Yet you took time to respond. "Who is the greater fool? The fool or the fool who follows him"-Obi wan Kenobi
Ummm.......you missed the point. You're welcome for saving you money. It was a joke. Granted, not a great one, but quite obvious that it was indeed a joke about the incredibly huge financial burden. And yes I was occasionally in harm's way, but that never bothered me. Those dudes who deployed over and over (half their careers) really earned their money.

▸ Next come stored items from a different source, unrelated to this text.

-- ==== Sys2Proof/Laws/Items.lean ====
section
/-! SUPPORT. Items and entries by their slots: what is found after a change, and what the end of a telex item, of a
calendar entry and of an entry of the Priority List comes to where no pick follows. -/

namespace Sys2Proof.Machine

set_option Elab.async false

variable {s : State} {c : Chan} {slot k : Nat}

/-! ## Lists searched by slot -/

/-- A search by slot after a change, at one slot, that keeps slots. -/
theorem find_slot_map {α : Type} (key : α → Nat) (f : α → α) (hf : ∀ x, key (f x) = key x) (l : List α) (slot k : Nat) :
    (l.map (fun x => if key x = slot then f x else x)).find? (fun x => key x == k)
      = if k = slot then (l.find? (fun x => key x == k)).map f else l.find? (fun x => key x == k) := by
  induction l with
  | nil => split <;> rfl
  | cons x l ih =>
    rw [List.map_cons, List.find?_cons, List.find?_cons]
    by_cases a : key x = slot
    · rw [if_pos a, hf]
      by_cases b : key x = k
      · have e : (key x == k) = true := by simpa using b
        rw [e]
        simp only
        rw [if_pos (b.symm.trans a)]
        rfl
      · have e : (key x == k) = false := by simpa using b
        rw [e]
        exact ih
    · rw [if_neg a]
      by_cases b : key x = k
      · have e : (key x == k) = true := by simpa using b
        rw [e]
        simp only
        rw [if_neg (fun z => a (b.trans z))]
      · have e : (key x == k) = false := by simpa using b
        rw [e]
        exact ih

/-- A search by slot finds an item of that slot. -/
theorem find_slot_mem {α : Type} {key : α → Nat} {l : List α} {x : α} (h : l.find? (fun x => key x == k) = some x) :
    key x = k ∧ x ∈ l :=
  ⟨by simpa using List.find?_some h, List.mem_of_find?_eq_some h⟩

/-- What has left by its slot is found no more. -/
theorem find_slot_filter {α : Type} (key : α → Nat) (l : List α) (slot : Nat) :
    (l.filter (fun x => key x != slot)).find? (fun x => key x == slot) = none := by
  rw [List.find?_eq_none]
  intro x h e
  have := (List.mem_filter.1 h).2
  simp only [bne, e] at this
  cases this

/-- A change at one slot is gone with what leaves by that slot. -/
theorem filter_slot_map {α : Type} (key : α → Nat) (f : α → α) (hf : ∀ x, key (f x) = key x) (l : List α) (slot : Nat) :
    (l.map (fun x => if key x = slot then f x else x)).filter (fun x => key x != slot)
      = l.filter (fun x => key x != slot) := by
  induction l with
  | nil => rfl
  | cons x l ih =>
    rw [List.map_cons]
    by_cases a : key x = slot
    · rw [if_pos a, List.filter_cons_of_neg (by simp [hf, a]), List.filter_cons_of_neg (by simp [a]), ih]
    · rw [if_neg a, List.filter_cons_of_pos (by simp [a]), List.filter_cons_of_pos (by simp [a]), ih]

/-! ## Telex items -/

theorem State.telexAt_mem {i : TelexItem} (h : s.telexAt slot = some i) : i.slot = slot ∧ i ∈ s.telex :=
  find_slot_mem h

theorem State.telexAt_setTelex {f : TelexItem → TelexItem} (hf : ∀ i, (f i).slot = i.slot) :
    (s.setTelex slot f).telexAt k = if k = slot then (s.telexAt k).map f else s.telexAt k :=
  find_slot_map TelexItem.slot f hf s.telex slot k

/-- The item on a channel after a change of the items. -/
theorem State.telexOn_setTelex {f : TelexItem → TelexItem} (hf : ∀ i, (f i).slot = i.slot) {i : TelexItem}
    (h : s.telexOn c = some i) : (s.setTelex i.slot f).telexOn c = some (f i) := by
  have on : ((s.setTelex i.slot f).chan c).onAir = (s.chan c).onAir := rfl
  unfold State.telexOn at *
  rw [on]
  cases e : (s.chan c).onAir with
  | none => rw [e] at h; cases h
  | some a =>
    rw [e] at h
    dsimp only at h ⊢
    split at h
    · rename_i kind
      rw [if_pos kind, State.telexAt_setTelex hf, if_pos (State.telexAt_mem h).1.symm, h]
      rfl
    · cases h

/-- The item on a channel is the on-air item, by its slot. -/
theorem State.telexOn_onAir {i : TelexItem} (h : s.telexOn c = some i) :
    ∃ a, (s.chan c).onAir = some a ∧ a.kind = .telex ∧ a.slot = i.slot ∧ s.telexAt i.slot = some i := by
  unfold State.telexOn at h
  split at h
  · rename_i a e
    split at h
    · rename_i kind
      have := (State.telexAt_mem h).1
      exact ⟨a, e, kind, this.symm, by rw [this]; exact h⟩
    · cases h
  · cases h

/-- The end of a telex item, where no pick follows: its answer, its walk, its leaving, and its reading discarded. -/
theorem endTelex_quiet {i : TelexItem} {r : Result} (h : s.telexAt slot = some i)
    (quiet : s.takesNoPick i.channel ∨ (s.queue i.channel).filter (fun x => x.slot != slot) = []) :
    endTelex slot r s = ({ (answerTaken slot r i.progress true s) with
        telex := s.telex.filter (fun x => x.slot != slot) } : State).setChan i.channel (fun ch =>
      { ch with fetch :=
          let f := { (if ch.readsSlot slot then ch.fetch.discard else ch.fetch) with
            walks := ch.fetch.walks ++ [{ slot := slot, page := walkStart i ch.fetch, limit := 255 }] }
          if i.state = .queued then f else { f with resume := none } }) := by
  generalize hs : ({ (answerTaken slot r i.progress true s) with
    telex := s.telex.filter (fun x => x.slot != slot) } : State).setChan i.channel _ = s4
  have made : endTelex slot r s
      = if decide ((s.head i.channel).map TelexItem.slot = some slot) && (s4.head i.channel).isSome then
          trigger i.channel s4 else s4 := by
    unfold endTelex
    rw [h]
    dsimp only
    have s4e : ({ (requestWalk i.channel slot (walkStart i (s.chan i.channel).fetch) 255
          (answerTaken slot r i.progress true s)) with
        telex := (requestWalk i.channel slot (walkStart i (s.chan i.channel).fetch) 255
          (answerTaken slot r i.progress true s)).telex.filter (fun x => x.slot != slot) } : State).setChan i.channel
        (fun ch =>
          { ch with fetch :=
              if i.state = .queued then (if ch.readsSlot slot then ch.fetch.discard else ch.fetch)
              else { (if ch.readsSlot slot then ch.fetch.discard else ch.fetch) with resume := none } }) = s4 := by
      rw [← hs]
      refine Eq.trans (State.setChan_setChan ({ (answerTaken slot r i.progress true s) with
        telex := s.telex.filter (fun x => x.slot != slot) } : State) i.channel (fun ch =>
        { ch with fetch := { ch.fetch with walks := ch.fetch.walks
            ++ [{ slot := slot, page := walkStart i (s.chan i.channel).fetch, limit := 255 }] } }) _) ?_
      refine State.setChan_congr ?_
      have d : (({ (answerTaken slot r i.progress true s) with
        telex := s.telex.filter (fun x => x.slot != slot) } : State).chan i.channel) = s.chan i.channel := rfl
      rw [d]
      unfold Channel.readsSlot Fetcher.discard
      dsimp only
      split <;> split <;> rfl
    rw [s4e]
  rw [made]
  rcases quiet with q | q
  · have q' : s4.takesNoPick i.channel := by
      rw [← hs]
      unfold State.takesNoPick
      rw [State.chan_setChan_same]
      exact q
    rw [trigger_none q']
    split <;> rfl
  · have none : s4.head i.channel = none := by
      rw [← hs]
      unfold State.head State.queue
      show ((s.telex.filter (fun x => x.slot != slot)).filter (fun x => x.channel == i.channel)).head? = none
      rw [List.filter_filter]
      unfold State.queue at q
      rw [List.filter_filter] at q
      have e : (fun x : TelexItem => x.channel == i.channel && x.slot != slot)
          = (fun x => x.slot != slot && x.channel == i.channel) := by
        funext x
        exact Bool.and_comm ..
      rw [e, q]
      rfl
    rw [none]
    simp

/-! ## Entries of the calendar and of the Priority List -/

theorem State.entryAt_mem {e : CalEntry} (h : s.entryAt slot = some e) : e.slot = slot ∧ e ∈ s.calendar :=
  find_slot_mem h

theorem State.entryAt_setEntry {f : CalEntry → CalEntry} (hf : ∀ e, (f e).slot = e.slot) :
    (s.setEntry slot f).entryAt k = if k = slot then (s.entryAt k).map f else s.entryAt k :=
  find_slot_map CalEntry.slot f hf s.calendar slot k

theorem State.prioAt_mem {e : PrioEntry} (h : s.prioAt slot = some e) : e.slot = slot ∧ e ∈ s.priority :=
  find_slot_mem h

theorem State.prioAt_setPrio {f : PrioEntry → PrioEntry} (hf : ∀ e, (f e).slot = e.slot) :
    (s.setPrio slot f).prioAt k = if k = slot then (s.prioAt k).map f else s.prioAt k :=
  find_slot_map PrioEntry.slot f hf s.priority slot k

/-- The end of an entry of the Priority List: its answer, its walk and its leaving. -/
theorem endPriority_eq {e : PrioEntry} {r : Result} (h : s.prioAt slot = some e) :
    endPriority slot r s = ({ (answerTaken slot r (.priority e.out) true s) with
        priority := s.priority.filter (fun x => x.slot != slot) } : State).setChan (walkerOf e.mask) (fun ch =>
      { ch with fetch := { ch.fetch with
          walks := ch.fetch.walks ++ [{ slot := slot, page := e.firstPage, limit := 64 }] } }) := by
  unfold endPriority
  rw [h]
  rfl

/-! ## The end of an item on the air -/

/-- The end of a telex item on a channel for which nothing else waits: its answer, and the channel in HANG with the idle
code. -/
theorem endOnAir_freed {item : TelexItem} {r : Result} {v : State} {bus : Bus} (p : bus.prompt = [])
    (nb : v.NothingBehind c item) (others : ∀ d, d ≠ c → (v.chan d).pick ≠ .now ∧ (v.chan d).codeDue = false)
    (hang : (v.chan c).item.hang ≠ 0) :
    ∃ t, settleEvent bus (endOnAir c r v) = t ∧ (t.chan c).state = .hang
      ∧ (t.chan c).hang = some (v.chan c).item.hang ∧ (t.chan c).onAir = none ∧ (t.chan c).key = true
      ∧ (t.chan c).tx = some { kind := .idle, code := (v.chan c).item.idle }
      ∧ (t.chan c).call = (v.chan c).call.leave
      ∧ t.telex = v.telex.filter (fun x => x.slot != item.slot)
      ∧ t.rack = { v.rack with backlog := v.rack.backlog ++ [v.takenAnswer item.slot r item.progress true] }
      ∧ (∀ d, d ≠ c → t.chan d = v.chan d) := by
  obtain ⟨a, ea, ka, sa, ti⟩ := State.telexOn_onAir nb.onAir
  have ic : item.channel = c := by
    have : item ∈ v.queue c := by
      rw [nb.queue]
      exact List.mem_cons_self ..
    have := (List.mem_filter.1 this).2
    simpa using this
  have e1 : endOnAir c r v = becomeFree c (endTelex item.slot r v) := by
    unfold endOnAir; rw [ea, ← sa]
  rw [e1, endTelex_quiet ti (.inr (by rw [ic, nb.queue]; simp)), ic]
  unfold becomeFree
  generalize hw : ({ (answerTaken item.slot r item.progress true v) with
        telex := v.telex.filter (fun x => x.slot != item.slot) } : State) = w
  have wc : ∀ d, w.chan d = v.chan d := by intro d; subst hw; rfl
  rw [State.setChan_setChan]
  generalize hg : (fun ch : Channel => _) = g
  have g1 : (g (v.chan c)).state = .hang := by subst hg; rfl
  have g2 : (g (v.chan c)).pick = .now := by
    subst hg
    show (if (v.chan c).offWaits then _ else _) = _
    rw [nb.undisturbed.off]; rfl
  have g3 : (g (v.chan c)).codeDue = true := by subst hg; rfl
  have g4 : (g (v.chan c)).item = (v.chan c).item := by subst hg; rfl
  have g5 : (g (v.chan c)).hang = some (v.chan c).item.hang := by
    subst hg
    show (if (v.chan c).pendingHold.isSome then _ else _) = _
    rw [nb.hold]; rfl
  have g6 : (g (v.chan c)).onAir = none := by subst hg; rfl
  have g7 : (g (v.chan c)).pendingHold = none := by subst hg; exact nb.hold
  have g8 : (g (v.chan c)).pendingRetune = none := by subst hg; exact nb.retune
  have g9 : (g (v.chan c)).follower = none := by subst hg; exact nb.mark
  have g10 : (g (v.chan c)).call = (v.chan c).call.leave := by subst hg; rfl
  rw [settleEvent_freed (c := c)]
  · rw [State.setChan_setChan]
    refine ⟨_, rfl, ?_, ?_, ?_, ?_, ?_, ?_, ?_, ?_, ?_⟩
    · rw [State.chan_setChan_same, wc]; exact g1
    · rw [State.chan_setChan_same, wc]; exact g5
    · rw [State.chan_setChan_same, wc]; exact g6
    · rw [State.chan_setChan_same, wc]; unfold Channel.key Channel.put; simp [g1]
    · rw [State.chan_setChan_same, wc]; show some _ = _; rw [g4]
    · rw [State.chan_setChan_same, wc]; exact g10
    · subst hw; rfl
    · subst hw; rfl
    · intro d hd; rw [State.chan_setChan_other _ _ hd, wc]
  · rw [State.chan_setChan_same, wc]; exact g1
  · rw [State.chan_setChan_same, wc]; exact g2
  · rw [State.chan_setChan_same, wc]; exact g3
  · rw [State.chan_setChan_same, wc, g4]; exact hang
  · intro d hd; rw [State.chan_setChan_other _ _ hd, wc]; exact others d hd
  · rw [State.setChan_setChan]
    have q : w.queue c = [] := by
      subst hw
      have := nb.queue
      unfold State.queue at *
      show (v.telex.filter _).filter _ = _
      rw [List.filter_filter]
      have e : (fun x : TelexItem => x.channel == c && x.slot != item.slot)
          = (fun x => x.slot != item.slot && x.channel == c) := by
        funext x
        exact Bool.and_comm ..
      rw [e, ← List.filter_filter, this]; simp
    refine ⟨?_, ?_, ?_, ?_, ?_, ?_, ?_⟩
    · have := nb.undisturbed.relay; subst hw; exact this
    · rw [State.chan_setChan_same, wc]; exact g7
    · rw [State.chan_setChan_same, wc]; exact g8
    · rw [State.chan_setChan_same, wc]; exact g9
    · have := nb.urgent; subst hw; exact this
    · have := nb.due; subst hw; exact this
    · show ((w.queue c).head?) = none; rw [q]; rfl
  · exact p

end Sys2Proof.Machine
end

I have to disagree with this. The Hussein regime was a truly brutal one that cost countless Iraqi lives. Should we have gone there? Probably not. Was it right to unilaterally invade a sovereign nation without threat? No. Was the WMD argument bullshit? Absolutely. Did we conduct the war properly? Without question no. There was noe xit strategy at all. Were we potentially complicit in torture? It seems so. But, the statement is that nothing has improved. Iraq may be in state of instability right now, but I would rather they have a shred of chance of becoming a better nation than they were under Hussein. Saddam killed many of his people over many years throiugh torture and mass killings. He killed over a million Iranians, mostly innocent every day folks, in his foolhardy war in the eighties, to say nothing of the casualities among his own people. He further engaged in another wars a few years later killing many more in the Gulf region. As painful as the collatoral damage has been, there is a legitimate argument that the safety and security of neighbouring countries, and in due course, Iraqis, has been improved. So yeah, as unjustified as the endeavour was, there has been a bit of good to come from it IMO. That is not to say we should use it as a template to execute regime change anywhere we want at a whim.
El Chup has a good point. My son is sending me a link to a documentary about Iraq ten years after, from the point of view of the locals.
Yes, and Bush didn't. He lied about that too. Perhaps I wasn't clear enough, using the shortcut "a liar will never say...". I didn't mean that a liar will never use the words "I was wrong" in any of his lies. Of course he will. A liar will use any words he finds useful in his lies. What he won't do is treat a position he knows to have been a lie like a mistake, which would suggest the need for a change of future procedures, the need for apologies and restitution, and many other things.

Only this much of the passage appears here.